**What you should do**
Beginning with the line that holds "def CopyCmd.agent (core" in the data below, give again every line through the one that holds "core, c.blame, c.top⟩", exactly as written.

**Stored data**
------------------------------

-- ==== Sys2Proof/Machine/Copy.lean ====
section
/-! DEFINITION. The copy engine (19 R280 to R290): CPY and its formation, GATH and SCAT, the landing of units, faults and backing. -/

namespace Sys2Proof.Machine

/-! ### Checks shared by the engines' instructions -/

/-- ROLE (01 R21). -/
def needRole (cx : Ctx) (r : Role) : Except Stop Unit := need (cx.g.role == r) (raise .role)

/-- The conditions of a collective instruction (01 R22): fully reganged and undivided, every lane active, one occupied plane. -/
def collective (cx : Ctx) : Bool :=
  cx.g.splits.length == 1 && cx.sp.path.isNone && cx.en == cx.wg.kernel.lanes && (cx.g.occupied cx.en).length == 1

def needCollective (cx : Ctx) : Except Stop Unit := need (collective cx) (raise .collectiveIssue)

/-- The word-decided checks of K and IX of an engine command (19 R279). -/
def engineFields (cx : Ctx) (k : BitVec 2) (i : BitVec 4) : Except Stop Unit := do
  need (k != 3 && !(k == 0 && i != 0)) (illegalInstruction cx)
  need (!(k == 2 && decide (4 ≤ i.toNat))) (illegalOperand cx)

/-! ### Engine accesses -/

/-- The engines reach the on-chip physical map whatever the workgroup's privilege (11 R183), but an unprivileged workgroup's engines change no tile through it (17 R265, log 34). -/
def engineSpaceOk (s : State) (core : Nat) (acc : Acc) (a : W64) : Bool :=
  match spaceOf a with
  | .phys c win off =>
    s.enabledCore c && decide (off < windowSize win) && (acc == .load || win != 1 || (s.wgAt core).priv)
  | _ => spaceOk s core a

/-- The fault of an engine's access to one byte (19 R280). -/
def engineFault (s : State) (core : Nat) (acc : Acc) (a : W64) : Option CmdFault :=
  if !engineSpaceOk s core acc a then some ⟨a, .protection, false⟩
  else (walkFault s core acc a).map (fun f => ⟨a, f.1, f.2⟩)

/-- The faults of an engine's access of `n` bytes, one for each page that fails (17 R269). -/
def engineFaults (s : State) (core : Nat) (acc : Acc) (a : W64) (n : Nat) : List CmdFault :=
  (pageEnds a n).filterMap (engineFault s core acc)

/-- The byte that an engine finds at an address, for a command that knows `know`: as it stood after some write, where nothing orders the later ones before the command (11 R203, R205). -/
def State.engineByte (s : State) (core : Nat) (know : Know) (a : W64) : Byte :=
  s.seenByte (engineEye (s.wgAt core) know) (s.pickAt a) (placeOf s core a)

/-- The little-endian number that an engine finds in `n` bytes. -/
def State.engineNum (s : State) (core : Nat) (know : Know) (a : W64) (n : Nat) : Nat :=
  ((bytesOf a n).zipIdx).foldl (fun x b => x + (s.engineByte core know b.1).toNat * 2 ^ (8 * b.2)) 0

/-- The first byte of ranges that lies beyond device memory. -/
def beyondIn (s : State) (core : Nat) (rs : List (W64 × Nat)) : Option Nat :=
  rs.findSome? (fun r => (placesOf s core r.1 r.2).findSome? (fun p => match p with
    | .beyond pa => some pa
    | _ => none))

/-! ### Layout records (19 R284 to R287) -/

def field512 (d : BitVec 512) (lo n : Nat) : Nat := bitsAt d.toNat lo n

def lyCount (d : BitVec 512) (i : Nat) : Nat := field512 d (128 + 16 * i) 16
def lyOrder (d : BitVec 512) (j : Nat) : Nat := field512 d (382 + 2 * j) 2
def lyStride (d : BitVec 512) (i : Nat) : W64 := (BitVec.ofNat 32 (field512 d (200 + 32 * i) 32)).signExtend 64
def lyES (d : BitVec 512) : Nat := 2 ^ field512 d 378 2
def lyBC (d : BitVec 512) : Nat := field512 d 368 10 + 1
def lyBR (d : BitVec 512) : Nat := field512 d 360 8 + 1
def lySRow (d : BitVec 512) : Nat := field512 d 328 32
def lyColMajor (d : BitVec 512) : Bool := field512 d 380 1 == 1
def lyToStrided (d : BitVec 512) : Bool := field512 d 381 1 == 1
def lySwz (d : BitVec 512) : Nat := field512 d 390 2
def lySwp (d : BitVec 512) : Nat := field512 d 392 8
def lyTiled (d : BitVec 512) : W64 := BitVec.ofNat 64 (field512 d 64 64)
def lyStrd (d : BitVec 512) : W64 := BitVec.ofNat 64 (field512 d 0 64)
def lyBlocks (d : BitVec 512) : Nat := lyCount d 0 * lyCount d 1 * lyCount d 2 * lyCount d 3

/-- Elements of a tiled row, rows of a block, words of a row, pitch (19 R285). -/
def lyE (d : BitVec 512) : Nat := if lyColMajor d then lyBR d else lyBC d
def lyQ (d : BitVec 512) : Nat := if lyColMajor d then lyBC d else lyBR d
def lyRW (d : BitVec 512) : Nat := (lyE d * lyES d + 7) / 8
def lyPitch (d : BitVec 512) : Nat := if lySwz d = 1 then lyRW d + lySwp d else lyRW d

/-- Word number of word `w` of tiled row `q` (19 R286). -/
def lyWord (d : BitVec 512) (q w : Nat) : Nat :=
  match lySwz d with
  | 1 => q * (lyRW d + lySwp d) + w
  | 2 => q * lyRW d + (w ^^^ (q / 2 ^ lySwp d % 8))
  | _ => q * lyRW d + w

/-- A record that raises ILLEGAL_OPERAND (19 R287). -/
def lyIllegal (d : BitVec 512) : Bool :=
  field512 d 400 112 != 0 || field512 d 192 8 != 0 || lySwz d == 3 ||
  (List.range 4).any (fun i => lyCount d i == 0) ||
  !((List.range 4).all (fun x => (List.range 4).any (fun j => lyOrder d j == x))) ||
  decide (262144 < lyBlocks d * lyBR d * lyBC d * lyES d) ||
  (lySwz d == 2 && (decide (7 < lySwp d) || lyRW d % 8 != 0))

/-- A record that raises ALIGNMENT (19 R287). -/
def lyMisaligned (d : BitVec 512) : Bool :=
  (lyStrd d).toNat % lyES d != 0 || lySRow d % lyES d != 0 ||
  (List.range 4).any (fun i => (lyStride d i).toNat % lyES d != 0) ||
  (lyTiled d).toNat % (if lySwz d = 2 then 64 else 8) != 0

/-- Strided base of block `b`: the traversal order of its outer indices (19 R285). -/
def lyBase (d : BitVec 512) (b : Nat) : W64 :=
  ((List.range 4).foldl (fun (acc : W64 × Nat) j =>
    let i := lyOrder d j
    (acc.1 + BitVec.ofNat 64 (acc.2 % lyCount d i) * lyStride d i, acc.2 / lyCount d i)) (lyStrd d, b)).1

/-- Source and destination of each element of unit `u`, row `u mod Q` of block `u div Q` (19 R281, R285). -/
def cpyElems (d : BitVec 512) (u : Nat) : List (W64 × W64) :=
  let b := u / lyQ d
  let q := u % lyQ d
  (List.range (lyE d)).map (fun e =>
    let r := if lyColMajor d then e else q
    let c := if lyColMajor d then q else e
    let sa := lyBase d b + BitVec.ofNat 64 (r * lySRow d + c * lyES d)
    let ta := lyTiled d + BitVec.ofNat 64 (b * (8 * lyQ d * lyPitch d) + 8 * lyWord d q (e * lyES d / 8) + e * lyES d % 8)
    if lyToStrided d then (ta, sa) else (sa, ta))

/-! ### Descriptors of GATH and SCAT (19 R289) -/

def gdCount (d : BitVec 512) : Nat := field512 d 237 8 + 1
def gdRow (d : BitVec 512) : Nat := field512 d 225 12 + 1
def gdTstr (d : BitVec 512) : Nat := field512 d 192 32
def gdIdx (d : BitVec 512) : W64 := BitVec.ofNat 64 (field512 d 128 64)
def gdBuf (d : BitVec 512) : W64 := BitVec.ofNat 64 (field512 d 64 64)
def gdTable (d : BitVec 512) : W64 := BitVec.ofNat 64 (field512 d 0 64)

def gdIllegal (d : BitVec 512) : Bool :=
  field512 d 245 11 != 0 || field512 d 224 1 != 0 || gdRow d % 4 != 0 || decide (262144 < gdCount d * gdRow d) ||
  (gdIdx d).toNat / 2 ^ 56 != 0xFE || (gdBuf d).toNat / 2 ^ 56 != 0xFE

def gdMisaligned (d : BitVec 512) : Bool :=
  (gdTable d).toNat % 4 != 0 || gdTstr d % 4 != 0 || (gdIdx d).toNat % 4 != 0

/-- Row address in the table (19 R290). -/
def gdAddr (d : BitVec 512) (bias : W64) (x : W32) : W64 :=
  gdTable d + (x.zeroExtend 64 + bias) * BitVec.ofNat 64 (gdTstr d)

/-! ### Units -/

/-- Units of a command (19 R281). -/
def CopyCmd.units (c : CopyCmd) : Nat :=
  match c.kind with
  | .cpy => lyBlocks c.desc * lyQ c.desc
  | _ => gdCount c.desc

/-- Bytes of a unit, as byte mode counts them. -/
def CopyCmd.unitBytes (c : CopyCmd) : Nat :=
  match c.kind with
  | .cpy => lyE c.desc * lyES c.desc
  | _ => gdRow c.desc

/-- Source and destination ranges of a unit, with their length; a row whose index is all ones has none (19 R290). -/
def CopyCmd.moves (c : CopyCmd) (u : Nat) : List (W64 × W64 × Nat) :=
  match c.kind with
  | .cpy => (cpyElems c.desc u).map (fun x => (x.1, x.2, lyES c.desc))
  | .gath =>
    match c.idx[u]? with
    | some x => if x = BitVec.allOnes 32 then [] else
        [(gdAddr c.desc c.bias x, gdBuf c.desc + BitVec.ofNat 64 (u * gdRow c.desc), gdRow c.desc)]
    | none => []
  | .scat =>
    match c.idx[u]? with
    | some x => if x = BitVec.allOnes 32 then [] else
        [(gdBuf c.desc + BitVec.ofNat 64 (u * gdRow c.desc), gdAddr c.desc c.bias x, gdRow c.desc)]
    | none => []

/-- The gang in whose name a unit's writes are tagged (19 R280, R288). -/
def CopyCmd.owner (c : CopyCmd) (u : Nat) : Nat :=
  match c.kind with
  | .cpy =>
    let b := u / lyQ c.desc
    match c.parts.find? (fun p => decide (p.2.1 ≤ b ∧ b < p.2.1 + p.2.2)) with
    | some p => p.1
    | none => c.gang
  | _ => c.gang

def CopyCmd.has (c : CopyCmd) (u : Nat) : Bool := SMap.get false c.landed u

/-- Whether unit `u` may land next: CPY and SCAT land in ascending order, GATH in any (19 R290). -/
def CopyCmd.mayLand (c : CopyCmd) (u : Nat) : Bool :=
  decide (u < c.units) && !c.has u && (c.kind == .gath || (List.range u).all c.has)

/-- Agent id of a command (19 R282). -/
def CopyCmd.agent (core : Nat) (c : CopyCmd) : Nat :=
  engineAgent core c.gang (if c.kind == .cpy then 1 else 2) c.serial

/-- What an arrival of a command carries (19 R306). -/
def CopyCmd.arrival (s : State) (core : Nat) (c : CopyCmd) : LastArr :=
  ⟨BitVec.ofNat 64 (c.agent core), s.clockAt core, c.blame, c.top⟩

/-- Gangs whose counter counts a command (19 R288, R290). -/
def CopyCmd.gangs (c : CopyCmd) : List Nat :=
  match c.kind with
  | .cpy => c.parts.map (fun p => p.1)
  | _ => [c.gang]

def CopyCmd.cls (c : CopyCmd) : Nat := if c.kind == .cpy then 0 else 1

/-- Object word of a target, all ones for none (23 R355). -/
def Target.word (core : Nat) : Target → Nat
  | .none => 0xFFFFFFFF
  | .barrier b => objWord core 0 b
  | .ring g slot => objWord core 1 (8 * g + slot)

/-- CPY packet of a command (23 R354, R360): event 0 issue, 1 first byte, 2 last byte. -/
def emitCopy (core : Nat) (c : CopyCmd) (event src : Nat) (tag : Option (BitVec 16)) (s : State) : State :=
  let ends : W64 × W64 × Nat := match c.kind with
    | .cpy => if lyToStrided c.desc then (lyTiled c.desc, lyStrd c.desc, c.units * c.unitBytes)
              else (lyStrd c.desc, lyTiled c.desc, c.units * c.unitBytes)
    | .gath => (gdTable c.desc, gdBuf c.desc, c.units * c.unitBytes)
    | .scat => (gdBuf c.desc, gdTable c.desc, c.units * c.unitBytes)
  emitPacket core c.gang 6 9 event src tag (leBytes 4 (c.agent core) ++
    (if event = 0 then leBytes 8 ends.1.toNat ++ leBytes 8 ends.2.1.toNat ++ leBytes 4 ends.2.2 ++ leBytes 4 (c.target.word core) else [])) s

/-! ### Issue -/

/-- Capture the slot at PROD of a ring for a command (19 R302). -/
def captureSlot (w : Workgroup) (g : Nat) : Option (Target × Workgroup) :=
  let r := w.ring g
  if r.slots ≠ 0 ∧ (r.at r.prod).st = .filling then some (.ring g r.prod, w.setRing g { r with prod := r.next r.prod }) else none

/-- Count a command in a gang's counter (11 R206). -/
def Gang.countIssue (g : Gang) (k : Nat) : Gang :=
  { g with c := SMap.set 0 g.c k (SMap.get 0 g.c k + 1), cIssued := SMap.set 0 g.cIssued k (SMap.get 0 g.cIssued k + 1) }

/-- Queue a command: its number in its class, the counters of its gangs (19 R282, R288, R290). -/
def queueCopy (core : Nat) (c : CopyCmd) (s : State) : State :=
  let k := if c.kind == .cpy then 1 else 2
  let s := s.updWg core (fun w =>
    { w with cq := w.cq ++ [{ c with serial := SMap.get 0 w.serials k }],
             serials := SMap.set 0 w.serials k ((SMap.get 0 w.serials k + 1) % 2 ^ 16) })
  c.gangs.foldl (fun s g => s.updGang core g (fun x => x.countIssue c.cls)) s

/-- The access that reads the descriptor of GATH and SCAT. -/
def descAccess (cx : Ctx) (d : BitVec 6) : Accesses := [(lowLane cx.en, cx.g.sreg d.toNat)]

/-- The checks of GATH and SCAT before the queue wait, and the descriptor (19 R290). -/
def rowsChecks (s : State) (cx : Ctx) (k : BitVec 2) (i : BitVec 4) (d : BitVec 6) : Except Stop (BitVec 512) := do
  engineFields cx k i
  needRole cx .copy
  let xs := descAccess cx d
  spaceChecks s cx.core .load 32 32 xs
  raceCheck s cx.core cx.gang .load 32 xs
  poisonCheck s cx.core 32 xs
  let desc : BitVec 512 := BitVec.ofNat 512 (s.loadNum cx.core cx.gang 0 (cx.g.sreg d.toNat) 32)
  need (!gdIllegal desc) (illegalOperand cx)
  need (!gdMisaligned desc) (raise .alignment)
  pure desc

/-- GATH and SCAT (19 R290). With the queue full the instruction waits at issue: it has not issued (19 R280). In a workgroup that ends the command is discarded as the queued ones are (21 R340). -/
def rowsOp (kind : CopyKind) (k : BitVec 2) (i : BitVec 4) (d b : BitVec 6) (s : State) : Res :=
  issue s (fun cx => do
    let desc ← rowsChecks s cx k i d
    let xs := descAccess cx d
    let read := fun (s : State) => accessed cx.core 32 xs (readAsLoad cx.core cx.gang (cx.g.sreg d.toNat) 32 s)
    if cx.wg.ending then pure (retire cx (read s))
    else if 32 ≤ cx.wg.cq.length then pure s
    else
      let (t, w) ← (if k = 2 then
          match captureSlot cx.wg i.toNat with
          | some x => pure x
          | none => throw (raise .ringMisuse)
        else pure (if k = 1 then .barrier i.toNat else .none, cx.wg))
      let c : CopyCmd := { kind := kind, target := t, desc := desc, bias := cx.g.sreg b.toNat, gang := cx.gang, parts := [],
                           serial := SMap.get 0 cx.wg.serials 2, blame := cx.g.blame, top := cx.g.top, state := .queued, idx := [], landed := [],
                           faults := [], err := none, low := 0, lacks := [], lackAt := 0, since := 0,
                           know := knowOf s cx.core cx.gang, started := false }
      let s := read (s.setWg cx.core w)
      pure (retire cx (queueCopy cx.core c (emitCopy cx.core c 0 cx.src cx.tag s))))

------------------------------

**Exercise solution**
def CopyCmd.agent (core : Nat) (c : CopyCmd) : Nat :=
  engineAgent core c.gang (if c.kind == .cpy then 1 else 2) c.serial

/-- What an arrival of a command carries (19 R306). -/
def CopyCmd.arrival (s : State) (core : Nat) (c : CopyCmd) : LastArr :=
  ⟨BitVec.ofNat 64 (c.agent core), s.clockAt core, c.blame, c.top⟩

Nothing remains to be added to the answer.